Bud Whitlock | July 6, 2007 at 5:24 pm
I think the General’s of today’s military are more interested in the politics of the situation, rather than achieving “absolute victory”. Our generation just doesn’t have that MacArthur or Patton, whose only political aspiration was to stay the hell away from the politicians. They understood the fine art of war and that’s how they got those stars on their shoulders, not by kissing the right senators backside. I think when you worry about how congress, or the democraps, or even the american people in general, will recieve your actions, you inevitably become “frozen” by indecision. You can’t be so afraid of civilian casualties that you sacrifice proper military strategy. Excellent site Sean!
2.
Sean Wilson | July 6, 2007 at 11:34 pm
Bud, nice to see you dropping by. Your comment about MacArthur and Patton is a good point. I agree with the sentiment though that we need aggressive commanders.
I would however point out that MacArthur, was also an ass kisser—just that he kissed military butts—in order to retain rank and get favorable duty assignments. Moreover, he was one of the General officers who court-martialed Billy Mitchell, had him reduced in rank and suspended without pay that led to his resignation.
Mitchell was the father of the modern Air Force and the greatest proponent of air power during and after WWI. He also wrote a report which was published in the form of a book that predicted a forthcoming war with Japan and an attack on Pearl Harbor—in 1925.
So, while I like MacArthur’s leadership and dedication to warfighting, he was also short-sighted and an arrogant cheese eater. He also pardoned the war crimes committed by secret Japanese medical units which had done such things as removing organs from people still wide awake and human testing of chemical and germ warfare agents…in exchange for the research they had done.
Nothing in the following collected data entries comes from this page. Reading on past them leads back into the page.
/-- Settles O54: the steps before the last keep the registers (`run_waits`), and the last keeps them and leaves a
clear output record. -/
theorem waitIsLeftOnlyByACharacter : Obligations.WaitIsLeftOnlyByACharacter := by
  intro s inputs hok hp hne hwaits
  obtain rfl | ⟨waits, last, rfl⟩ := List.eq_nil_or_concat' inputs
  · exact absurd rfl hne
  obtain ⟨u, hu, hrun⟩ := run_waits hok hp (fun inp hinp => hwaits inp (List.mem_append_left [last] hinp)) [last] 1
  obtain ⟨htyped, hkey⟩ := hwaits last List.mem_concat_self
  have hstep := iterateOnce_of_hbConfig (hu.cmdPhase.trans hp) last []
  have hsame := (hu.lineUp last []).trans (resumeStep_waits hkey)
  rw [← hstep] at hsame
  refine ⟨iterateOnce u last [], ?_, hsame.lastFireTick, hsame.vcuState, hsame.cmdPhase.trans hp, hsame.canResetReq,
    ?_⟩
  · rw [List.length_append, List.length_singleton, hrun, run_withIterations_last (hu.cfg ▸ hok) (hu.cfg ▸ htyped)]
  · rw [hstep, resumeStep_out_of_key_none hkey]
    exact ⟨rfl, rfl, rfl⟩

/-! ### The reset request -/

/-- `CAN_RESET_REQ` after a PASS: kept without an acknowledge, or set by one of its three transport calls. -/
theorem passStep_canResetReq_iff {s : State} (hok : s.cfg.ok = true) (hp : s.cmdPhase = .top)
    (ht : InputTyped s.cfg s.inp) :
    (passStep s).canResetReq = true ↔ (s.canResetReq = true ∧ s.inp.canResetAck = false) ∨ s.inp.rxFault ≠ 0 ∨
      (s.inp.key = some s.cfg.keyDreq ∧ s.inp.txFaultDreq ≠ 0) ∨
      (s.inp.key ≠ some 0x76 ∧ Fires s.inp.now s.lastFireTick ∧ s.vcuState ≠ .none ∧ s.inp.txFaultHb ≠ 0) := by
  obtain ⟨hreq, -⟩ := passStep_outputs hok hp ht
  simp only [hreq, Bool.or_eq_true, Bool.and_eq_true, Bool.not_eq_true', decide_eq_true_eq, passFires_iff, or_assoc,
    and_assoc]

/-- `CAN_RESET_REQ` after a PASS_RESUME: kept, or set by the heartbeat after the second key. -/
theorem resumeStep_canResetReq_iff (s : State) :
    (resumeStep s).canResetReq = true ↔ s.canResetReq = true ∨
      ∃ c, s.inp.key = some c ∧ Fires s.inp.now s.lastFireTick ∧ (modeOfKey c).getD s.vcuState ≠ .none ∧
        s.inp.txFaultHb ≠ 0 := by
  cases hkey : s.inp.key with
  | none => simp [(resumeStep_waits hkey).canResetReq]
  | some c =>
    obtain ⟨hreq, -⟩ := resumeStep_outputs hkey
    simp [hreq, fires_elapsedTicks]

/-- Settles O53: an iteration moves the register as the selected step does, and RESET leaves it clear. -/
theorem onlyFaultsRaiseTheResetRequest : Obligations.OnlyFaultsRaiseTheResetRequest := by
  intro s t e he hstep
  obtain ⟨hok, -⟩ := step_next hstep
  cases e with
  | reset =>
    rw [step_of_reset hok he] at hstep
    obtain rfl := Host.Outcome.next.inj hstep
    exact ⟨fun _ hset => absurd hset Bool.false_ne_true, fun _ _ => .inl rfl⟩
  | iterate inp =>
    rw [step_of_iterate hok he] at hstep
    obtain ⟨ht, rfl⟩ := exec_selectStep_next (s := (takeEvent s).withInp inp) hstep
    cases hp : s.cmdPhase with
    | top =>
      have hiff := passStep_canResetReq_iff (s := (takeEvent s).withInp inp) hok hp ht
      rw [blockStep_of_top (s := (takeEvent s).withInp inp) hp]
      refine ⟨fun hclear hset => ⟨inp, rfl, ?_⟩, fun hset hclear => .inr ⟨inp, rfl, rfl, ?_⟩⟩
      · obtain ⟨hwas, -⟩ | hfault | hdreq | hheartbeat := hiff.1 hset
        · exact absurd (hclear.symm.trans hwas) Bool.false_ne_true
        · exact .inl ⟨rfl, hfault⟩
        · exact .inr (.inl ⟨rfl, hdreq⟩)
        · exact .inr (.inr (.inl ⟨rfl, hheartbeat⟩))
      · by_contra hack
        have hkept := hiff.2 (.inl ⟨hset, Bool.eq_false_of_not_eq_true hack⟩)
        exact Bool.false_ne_true (hclear.symm.trans hkept)
    | hbConfig =>
      have hiff := resumeStep_canResetReq_iff ((takeEvent s).withInp inp)
      rw [blockStep_of_hbConfig (s := (takeEvent s).withInp inp) hp]
      refine ⟨fun hclear hset => ⟨inp, rfl, ?_⟩, fun hset hclear => ?_⟩
      · obtain hwas | hheartbeat := hiff.1 hset
        · exact absurd (hclear.symm.trans hwas) Bool.false_ne_true
        · exact .inr (.inr (.inr ⟨rfl, hheartbeat⟩))
      · exact absurd (hclear.symm.trans (hiff.2 (.inl hset))) Bool.false_ne_true

end Sys2Proof.Machine
end

section
/-! PROOFS. What the block refuses: configurations and inputs outside their types (R196); and the call codes that are
refused or run nothing (R46, R60, log entries 5, 22). -/

namespace Sys2Proof.Machine

/-! ### Inputs outside their types -/

/-- A received frame over 8 bytes is refused before anything else is looked at (R196). -/
theorem inputRefusal_of_longFrame {cfg : Config} {inp : Input} {f : Frame} (hrx : inp.rx = some f) (hlen : 8 < f.len) :
    inputRefusal cfg inp = some .frameLength := by
  simp [inputRefusal, hrx, hlen]

/-- An identifier too wide is refused where the length is in its type (R196). -/
theorem inputRefusal_of_wideIdentifier {cfg : Config} {inp : Input} {f : Frame} (hrx : inp.rx = some f)
    (hlen : f.len ≤ 8) (hid : 2 ^ cfg.idWidth ≤ f.id) : inputRefusal cfg inp = some .identifierRange := by
  simp [inputRefusal, hrx, Nat.not_lt.2 hlen, hid]

/-- The step `CMD_PHASE` selects is refused for the reason its input record is (R161, R196). -/
theorem exec_steps_of_inputRefusal {s : State} {r : Refusal} (h : inputRefusal s.cfg s.inp = some r) :
    (s.cmdPhase = .top → exec .pass s = .refused r) ∧ (s.cmdPhase = .hbConfig → exec .passResume s = .refused r) := by
  have hrefused (f : State → State) : withTypedInput s f = .refused r := by rw [withTypedInput, h]
  exact ⟨fun hp => (if_pos hp).trans (hrefused passStep), fun hp => (if_pos hp).trans (hrefused resumeStep)⟩

/-- Settles O9: the two checks of R196 are the constraints and the types, and each named refusal is the first of
`inputRefusal` that applies. -/
theorem illTypedInputsAreRefused : Obligations.IllTypedInputsAreRefused := by
  refine ⟨fun s hbad => ?_, fun s hbad => ?_, fun s f hrx hlen => ?_, fun s f hrx hlen hid => ?_⟩
  · exact step_of_not_ok fun hok => hbad ((configurationCheckIsTheConstraints s.cfg).1 hok)
  · obtain ⟨r, hr⟩ := Option.ne_none_iff_exists'.1 fun hnone => hbad ((inputRefusal_eq_none s.cfg s.inp).1 hnone)
    obtain ⟨hpass, hresume⟩ := exec_steps_of_inputRefusal hr
    exact ⟨fun hp => ⟨r, hpass hp⟩, fun hp => ⟨r, hresume hp⟩⟩
  · exact exec_steps_of_inputRefusal (inputRefusal_of_longFrame hrx hlen)
  · exact exec_steps_of_inputRefusal (inputRefusal_of_wideIdentifier hrx hlen hid)

/-! ### Call codes outside the operations -/

/-- A call whose code is refused refuses the step. -/
theorem step_of_refusedCall {s : State} {code : List Byte} {inp : Input} {rest : List Stimulus} {r : Refusal}
    (hok : s.cfg.ok = true) (hstim : s.stim = .call code inp :: rest) (hcall : decodeCall s.cfg code = .error r) :
    step s = .refused r := by
  simp only [step, fetch, if_pos hok, hstim, hcall]

/-- A call whose code asks for no operation is taken off the line-up, and nothing runs. -/
theorem step_of_idleCall {s : State} {code : List Byte} {inp : Input} {rest : List Stimulus}
    (hok : s.cfg.ok = true) (hstim : s.stim = .call code inp :: rest) (hcall : decodeCall s.cfg code = .ok none) :
    step s = .next { s with stim := rest } := by
  simp only [step, fetch, if_pos hok, hstim, hcall]

theorem decodeCall_of_refused {cfg : Config} {code : List Byte} {e : DecodeError} {r : Refusal}
    (hdecode : decode cfg code = .error e) (he : callRefusal e = some r) : decodeCall cfg code = .error r := by
  simp only [decodeCall, hdecode, he]

theorem decodeCall_of_notRefused {cfg : Config} {code : List Byte} {e : DecodeError}
    (hdecode : decode cfg code = .error e) (he : callRefusal e = none) : decodeCall cfg code = .ok none := by
  simp only [decodeCall, hdecode, he]

theorem decodeCall_of_leftover {cfg : Config} {code more : List Byte} {i : Instr}
    (hdecode : decode cfg code = .ok (i, more)) (hmore : more ≠ []) : decodeCall cfg code = .ok none := by
  obtain ⟨b, bs, rfl⟩ := List.exists_cons_of_ne_nil hmore
  simp only [decodeCall, hdecode]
No, I wouldn’t care to see a MacArthur. Patton was also arrogant, but I would rather have a few like him than MacArthur. What we really need are more officers like Dick Marcinko, Charlie Beckwith, Ollie North, “Bull” Simmons and Bo Gritz. Farsighted men with just the attitude needed to win todays kinds of wars. Hell, even a Stormin’ Norman would be alright—nothing wrong with overwhelming force in my book.
Rumsfeld screwed us over as much as Clinton did. The whole “light, fast, and high-tech will solve anything” lobby in the defense establishment are precisely the reason we’re so fucked right now around the globe militarily and having a hard time dealing with the most dirt-poor guerrillas in the world.
But look at the credentials of the people running the DoD. The Deputy Secretary of Defense is a business man who was president of some aero/defense companies and more suited to organizing a corporate picnic than warfighting. The SecDef is a career spook. And yet the claim is always that “we couldn’t see 9/11 coming,” or some such nonsense.
Just like we couldn’t see Pearl Harbor coming, right?
Eh, there’s nothing to be done about it. America is a political bureaucracy and all of its institutions are as well, including the military.